Could you tell us more about your members?

At LMA we are focused on helping local media companies discover new and sustainable business models. The companies that join and are active in our association are very much looking for these business models. They understand that they need to diversify beyond print and really get it on the digital side of the business. The companies tend to be very progressive ones, whether they are small or large, and tend to want to have higher digital revenues.

Right now, a big focus is events, and companies have started using them as a new revenue stream. Many of them are looking for 25 to 30 percent in the next three years or more. However, there are still plenty of newspaper operations in the USA that are still very dependent on their print revenue, that find digital hard and that are not going to invest in it. They probably don’t find value in LMA, and so they don’t join.

Our focus truly is the future and the transformation. We love print and we try and find as much innovation on the print side as we can, but a lot of innovation that’s going is on the digital side and in other areas. That’s what we are on top of and that’s what our members expect of us.

What kind of media company would say “no” to digital?

It’s not so much that they say “no,” it’s that they are not going to invest seriously. You have to view it as a new business, as a start-up. It requires seed money and it’s harder to find people with digital skills. Print is still strong and still makes money. Granted, revenue overall is down by 50 percent since about 2008, but there are still profit margins in print.

You have some smaller companies in smaller, maybe rural markets where print works and is probably a good model for them. When you’re in larger markets, though, you really need to transform and have a plan on the digital side. Most of our members are really trying to increase that digital revenue at an aggressive rate and make the investments that are necessary, while not losing a ton of money along the way. It is a hard process and we are all learning together.

What sort of suggestions do you make for innovation in print?

It’s very hard to find innovation on the print side.
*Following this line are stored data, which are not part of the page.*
/-- `n` bytes as last written, held in a cache or not. -/
def State.writtenNat (s : State) (pa n : Nat) : Nat :=
  natOfBytes ((List.range n).map (fun i => match s.sector (pa + i) with
    | some x => BitVec.ofNat 8 (x.data.toNat >>> (8 * ((pa + i) % 32)))
    | none => s.memByte (pa + i)))
/-- The entries of a page table that are not zero, of those at which bytes are listed or cached. -/
def State.tableEntries (s : State) (table n : Nat) : List Nat :=
  let at_ := (Table.slice s.mem table (table + 8 * n)).map (fun p => p.1 / 8 * 8) ++
    (Table.slice s.l2 (table / 32) ((table + 8 * n) / 32)).flatMap (fun p => (List.range 4).map (fun k => 32 * p.1 + 8 * k))
  (at_.eraseDups.map (fun a => s.writtenNat a 8)).filter (fun e => e.testBit 0)
/-- The protection classes of the leaves under a page table that map an address. -/
def State.leafClasses (s : State) (pa : Nat) : (fuel level table : Nat) → (g64 : Bool) → List Nat
  | 0, _, _, _ => []
  | fuel + 1, level, table, g64 =>
    let (shift, n) := walkLevels g64 level
    (s.tableEntries table n).flatMap (fun e =>
      let next := bitsN e 51 0 / 4096 * 4096
      if !pteOk level shift e then []
      else if e.testBit 1 then State.leafClasses s pa fuel (level - 1) next (e.testBit 8)
      else if pa / 2 ^ shift * 2 ^ shift = next then [bitsN e 7 6] else [])
/-- Whether some leaf, of a valid ASID or remembered by the translation units, maps an address with a class other than 2. -/
def State.otherClass (s : State) (pa : Nat) : Bool :=
  let base := sramAddr 0 0x2F000000
  let asids := ((Table.slice s.mem base (base + 0x400000)).filter (fun p => p.1 % 64 = 0 && p.2.getLsbD 0)).map (fun p => p.1)
  let kept := s.walked.filterMap (fun w =>
    let shift := (walkLevels (w.level = 4) (w.level % 4)).1
    let e := w.value.toNat
    if !e.testBit 1 && pa / 2 ^ shift * 2 ^ shift = bitsN e 51 0 / 4096 * 4096 then some (bitsN e 7 6) else none)
  (asids.flatMap (fun e => s.leafClasses pa 4 3 (bitsN (s.memNat e 8) 51 16 * 65536) false) ++ kept).any (fun c => c ≠ 2)
/-- Whether a read under class 2 returns the stored bits, the errors undetected (R403): not where another leaf of the page has another
class (R364). -/
def State.asStored (s : State) (pa pclass : Nat) : Bool := pclass = 2 && !s.otherClass pa

/-- Writing a sector back whole, poisoned where the sector is (R266, R406); bits that differ from those written stay marked
(R364). -/
def State.writeBack (s : State) (pa : Nat) (x : Sector) : State :=
  let s := s.putNat (pa / 32 * 32) 32 x.data.toNat
  if window pa < 8 then s.setErr pa ⟨x.poison || x.bad, false, x.flip⟩ else s

/-- The log's name of a hart (Table 20-2). -/
def State.logHart (s : State) (n : Nat) : LogAgent :=
  if isSys n then ⟨3, n - 256, 0, 0, 0⟩
  else match s.taskOf n, s.graphOf n with
    | some (_, t), some (g, gr) => ⟨0, 0, gr.asid, g, t.id⟩
    | _, _ => ⟨0, 0, 0, 0, 0⟩

/-- Reading CYCLES of a post or an I/O die (R24): it has moved on by a free amount (log 8), and never wraps. -/
def State.readCycles (s : State) (place : Nat) : State × Word :=
  let v := BitVec.ofNat 64 (min (2 ^ 64 - 1) ((Table.get 0 s.cycles place).toNat + Config.cyclesStep s.tick))
  ({ s with cycles := Table.set 0 s.cycles place v, tick := s.tick + 1 }, v)

/-- Writing an aligned 8-byte word of the SRAM tier whole: its errors are gone (R406, R408). -/
def State.putWord (s : State) (pa x : Nat) : State := (s.putNat pa 8 x).setErr pa .clean

/-- Changing an aligned 8-byte word of the SRAM tier in place, as a write of part of it: an uncorrectable one is stored poisoned and
logged, a poisoned one stays so (R405, R406, R408). -/
def State.changeWord (s : State) (pa : Nat) (f : Nat → Nat) (log : State → State) : State :=
  let e := s.errAt pa
  let old := if e.uncorr then s.memNat pa 8 ^^^ e.flip else s.memNat pa 8
  ((if e.uncorr then log s else s).putNat pa 8 (f old)).setErr pa ⟨e.poison || e.uncorr, false, 0⟩

/-- Appending to the error log of the post that holds an address (R412). A count that cannot be read takes no atomic, and nothing is
logged (R406, log 76). -/
def State.logError (s : State) (pa kind : Nat) (a : LogAgent) : State :=
  let p := homePost pa
  let base := sramAddr p 0x2FD00000
  let wr := s.memNat base 8
  let e := base + 64 + 32 * (wr % 4096)
  let (s, cyc) := s.readCycles p
  if (s.errAt base).poison || (s.errAt base).uncorr then s
  else
    let s := s.putWord e (unitBase pa + kind * 2 ^ 52)
    let s := s.putWord (e + 8) (a.asid + a.graph * 2 ^ 32)
    let s := s.putWord (e + 16) (a.task + a.kind * 2 ^ 32 + a.core * 2 ^ 36)
    let s := s.putWord (e + 24) cyc.toNat
    s.putWord base ((wr + 1) % 2 ^ 64)

/-- A dirty sector that an access finds uncorrectable is written back poisoned and logged (R409). -/
def State.loseSector (s : State) (pa : Nat) (who : LogAgent) : State :=
  match (if window pa ≤ 9 then s.sector pa else none) with
  | some x => if x.bad && x.dirty then ((s.writeBack pa x).setSector pa none).logError pa 4 { who with kind := 5 } else s
  | none => s

/-- Reading the unit of an address at its home point (R403 to R409): the correction, rebuild or drop it brings about, and
the cause where it cannot be read. -/
def State.readUnit (s : State) (pa pclass : Nat) (who : LogAgent) : State × Option Cause :=
  let dram (s : State) : State × Option Cause :=
    let e := s.errAt pa
    if e = .clean then (s, none)
    else if e.poison then (s, some .poison)
    else if window pa < 8 then
      if s.asStored pa pclass then (s, none)
      else if !e.uncorr then (s.setErr pa .clean, none)
      else if pclass = 0 && s.rebuilds pa then (s.setErr pa .clean, none)
      else (s.logError pa 0 who, some .eccUncorr)
    else if e.uncorr then (s.logError pa 2 who, some .sramUncorr)
    else (s.setErr pa .clean, none)
  if 9 < window pa then (s, none)
  else match s.sector pa with
    | some x =>
      if x.bad && x.dirty then (s.loseSector pa who, some .poison)
      else if x.bad then dram (s.setSector pa none)
      else if x.poison then (s, some .poison) else (s, none)
    | none => dram s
We see some unique ad formats that are working, though. Some of our members who are successful with native advertising are reverse-publishing into print, and for smaller companies, that’s a good play. For larger companies, native is really better on the digital side so they can price it correctly and be able to make money, because it’s expensive to produce that kind of content and do it well.

And going back to events, though it’s a classic ‘transformation A’ and it’s not anything new, a lot of innovation is going on with events and a lot of that gets promoted in print. There is definitely some innovation going on on the print side; it’s just that it’s not enough. Print losses continue, and though they are not as bad as they were, we have to make up those dollars in other areas. Whether it’s digital, whether it’s events, or the next big thing, we have to help them figure it out.